But because your CPU is not fast enough the ASIO guard is calculating the time delay that will be needed to allow the serial processing. But in this instant ASIO guard cannot add in enough time to match your buffer setting to make it work in simulated real time (ie real time after the ASIO guard delay).

It would not matter if the system uses 100% of one core or 20% of all cores or 100% of all cores, they are just not fast enough to churn out the answer in the time limit set by the buffer. So you need to increase the buffer or accept your not going to be able to add a load of plugins on the master bus like that, which seems like a none issue in the real world because no one is adding 20 plugins on their master bus or any one channel.

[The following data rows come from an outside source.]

-- ==== Sys2Proof/Machine/Link.lean ====
section
/-! DEFINITION. Smisha links (R245 to R266): lanes and their maps, training, the Bib, flits received, RETRAIN, and the loss of a
link. -/

namespace Sys2Proof.Machine

/-! ### Register words -/

/-- STATE code (R254). -/
def LinkSt.code : LinkSt → Nat
  | .disabled => 0
  | .training => 1
  | .bib => 2
  | .held => 3
  | .up => 4
  | .quarantine => 5
  | .retrain => 6
  | .failed => 7

/-- Lane state code (R273). -/
def LaneSt.code : LaneSt → Nat
  | .active => 0
  | .standby => 1
  | .failed => 2
  | .off => 3

/-- LNK_STAT (R272). -/
def Link.stat (x : Link) : BitVec 32 :=
  w32 (x.st.code + putField 4 (b2n x.bibValid) + putField 5 (b2n x.bibBad) + putField 6 (b2n x.bibChg)
    + putField 7 (b2n x.laneFail) + putField 8 (b2n x.spareIn) + putField 9 (b2n x.degraded)
    + putField 10 (b2n x.retrained) + putField 11 (b2n x.discard) + putField 12 (b2n (204 ≤ x.replayBuf.length)))

/-- LNK_TXLANE or LNK_RXLANE (R273). -/
def Lanes.word (n : Lanes) : BitVec 32 :=
  w32 ((n.logical.zipIdx.map (fun e => putField (3 * e.2) e.1)).sum + putField 12 n.spare
    + (n.st.zipIdx.map (fun e => putField (16 + 2 * e.2) e.1.code)).sum + putField 26 n.width)

/-- A record that carries the lanes of link l (R262, R400). -/
def laneRecord (type cls l : Nat) (s : State) : State :=
  event type cls l [(s.link l).tx.word, (s.link l).rx.word] noDseq s

/-! ### Leaving a state -/

/-- States between which the settle time runs on (R327). -/
def LinkSt.known : LinkSt → Bool
  | .held => true
  | .up => true
  | .quarantine => true
  | _ => false

/-- The link carries flits (R254). -/
def LinkSt.flits : LinkSt → Bool
  | .bib => true
  | .held => true
  | .up => true
  | .quarantine => true
  | _ => false

/-- Packets in transit when link l leaves UP for state t (R264, R282, R291): those not begun go back to the router, and those
begun and not acknowledged are discarded; credits and reservations end. -/
def dropTransit (l : Nat) (t : LinkSt) (s : State) : State :=
  let x := s.link l
  let n := (x.replayBuf.map (fun f => f.ends.length)).sum + (if x.sending.isSome then 1 else 0)
  let s := s.setLink l { x with
    general := [], bounce := [], sending := none, replayBuf := x.replayBuf.map (fun f => { f with ends := [] }),
    input := x.input ++ (x.bounce ++ x.general).map (fun k => (s.now, k)), spillCredit := false, spillMaxW := none,
    localQ := [], oldCanal := none, discard := x.discard || n != 0, cnt := listUpd x.cnt 8 (wrapAdd · n) }
  event 0x44 (if n = 0 then 2 else 4) l [w32 t.code, w32 n] x.cmd s

/-- Link l goes to state t (R264, R327): a link that was UP, or that was to return to UP, drops its transit unless it
retrains. -/
def setLinkSt (l : Nat) (t : LinkSt) (s : State) : State :=
  let x := s.link l
  let s := if (x.st == .up && t != .up && t != .retrain) || (x.st == .retrain && x.prev == .up && t != .up) then
      dropTransit l t s
    else s
  s.onLink l (fun x =>
    if x.st.known && !t.known then { x with st := t, settleFrom := s.now, settled := false }
    else { x with st := t })

/-- The sequence state, the timestamps and the stored Bib end where a link trains anew or goes down (R255, R265). -/
def Link.clearFlow (x : Link) : Link :=
  { x with txSeq := 0, rxSeq := 0, nakOut := false, replayBuf := [], replayAt := none, replayCnt := 0, lastNak := none,
           ctlQ := [], bibValid := false, bibAcked := false, laneMapNext := none, resync := false, peerNarrow := false,
           reqTx := none, ansTx := none, ansRx := none, txOut := none }

/-- Training begins (R255). -/
def startTraining (l : Nat) (s : State) : State :=
  (setLinkSt l .training s).onLink l (fun x => { x.clearFlow with step := .equalise, trainStart := s.now })

/-- The link becomes FAILED (R254, R255, R261). -/
def failLink (l : Nat) (s : State) : State := (setLinkSt l .failed s).onLink l Link.clearFlow

/-- The link enters DISABLED (R265); one that was enabled again meanwhile trains. -/
def disableLink (l : Nat) (s : State) : State :=
  let s := (setLinkSt l .disabled s).onLink l (fun x => { x.clearFlow with disableAt := none, cmd := noDseq })
  if (s.link l).enable then startTraining l s else s

/-- The link enters RETRAIN (R252, R263), its sequence numbers, its replay buffer and a lane switch that is announced kept: d is
the DSEQ of the command that asks for it. -/
def retrainLink (l : Nat) (d : BitVec 32) (s : State) : State :=
  let x := s.link l
  if !x.st.flits then s
  else (setLinkSt l .retrain s).onLink l (fun y => { y with prev := x.st, retrainAt := s.now, cmd := d })

/-- The replay buffer of a link that is to be disabled is empty (R265). -/
def endDisable (l : Nat) (s : State) : State :=
  let x := s.link l
  if x.disableAt.isSome && x.replayBuf.isEmpty && x.sending.isNone then disableLink l s else s

/-- ENABLE of link l is written (R265, R327): d is the DSEQ of the command that writes it. -/
def writeEnable (l : Nat) (on : Bool) (d : BitVec 32) (s : State) : State :=
  let x := s.link l
  let s := s.onLink l (fun x => { x with enable := on })
  if on then
    let s := s.onLink l (fun x => { x with settleFrom := s.now, settled := false })
    if x.st == .disabled then startTraining l s else s
  else if x.st == .disabled || x.disableAt.isSome then s
  else
    let s := s.onLink l (fun x => { x with cmd := d })
    if x.st.flits || x.st == .retrain then endDisable l (s.onLink l (fun x => { x with disableAt := some s.now }))
    else disableLink l s

/-- LNK_CFG is written with the seal open (R10, R272). -/
def writeLnkCfg (l : Nat) (v : BitVec 32) (s : State) : State :=
  let n := v.toNat
  let s := s.onLink l (fun x => { x with
    medium := if field n 1 2 = 3 then x.medium else BitVec.ofNat 2 (field n 1 2)
    autoSpare := bitOf n 3
    minWidth := if field n 4 3 = 0 || 4 < field n 4 3 then x.minWidth else BitVec.ofNat 3 (field n 4 3)
    replayLimit := if field n 7 4 = 0 then x.replayLimit else BitVec.ofNat 4 (field n 7 4)
    laneThresh := if field n 11 8 = 0 then x.laneThresh else BitVec.ofNat 8 (field n 11 8) })
  writeEnable l (bitOf n 0) noDseq s

/-- LNK_CFG_ENABLE_WRITE (R8, R255, R265, R272). -/
def execLnkCfgEnableWrite (l : Nat) (v : BitVec 32) (s : State) : Out := s.busWrite <|
  when (l < 18 && s.cfgSeal.st == .open) (writeLnkCfg l v s) s

/-- LINK_DISABLE_TIMEOUT (R265): what is still not acknowledged after 10 µs is discarded. -/
def execLinkDisableTimeout (l : Nat) (s : State) : Out := s.live <|
  match (s.link l).disableAt with
  | none => .next s
  | some t => .next (disableLink l (s.advanceTo (t.toNat + 10000)))

/-! ### The Bib -/

/-- HS_GEN: the generation of the Heat Sheet in force; 0: none (R257, R331). -/
def State.hsGen (s : State) : Nat := leNat (s.router.hs.take 4)

/-- The CRC of a Bib (R257). -/
def bibCrc (n : Nat) : Nat := (crc32c (leBytes 28 n)).toNat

I was not adding all those plugins in the masterbus as a real project, (I think this is obvious), I’ve only done this for test purposes. Anyway, this is not too far from some real cases. There are times where my lead vocal buss gets fully charged with heavy plugins, and this vocal bus and the mixbus is where I’m getting serious problems when working and they force me not to play at my full potential, I can say I’m very limited by this a lot of the times.

As I said, I guess we, producers and engineers, must get our computers in a “brute force” way of thinking, knowing that we will leave a lot of % power unused only to be able to work in a proper way.

The question is how you can take your serial workload (one long chain of plugins) and make that parallel (?). Because the benefit of having a bunch of cores/threads is parallel processing. In other words if you have a compressor after an EQ then the EQ has to complete its task before the data is ready for the compressor. How do you make that parallel?

Users of other DAWs report the very same thing. I don’t think this is Cubase-specific.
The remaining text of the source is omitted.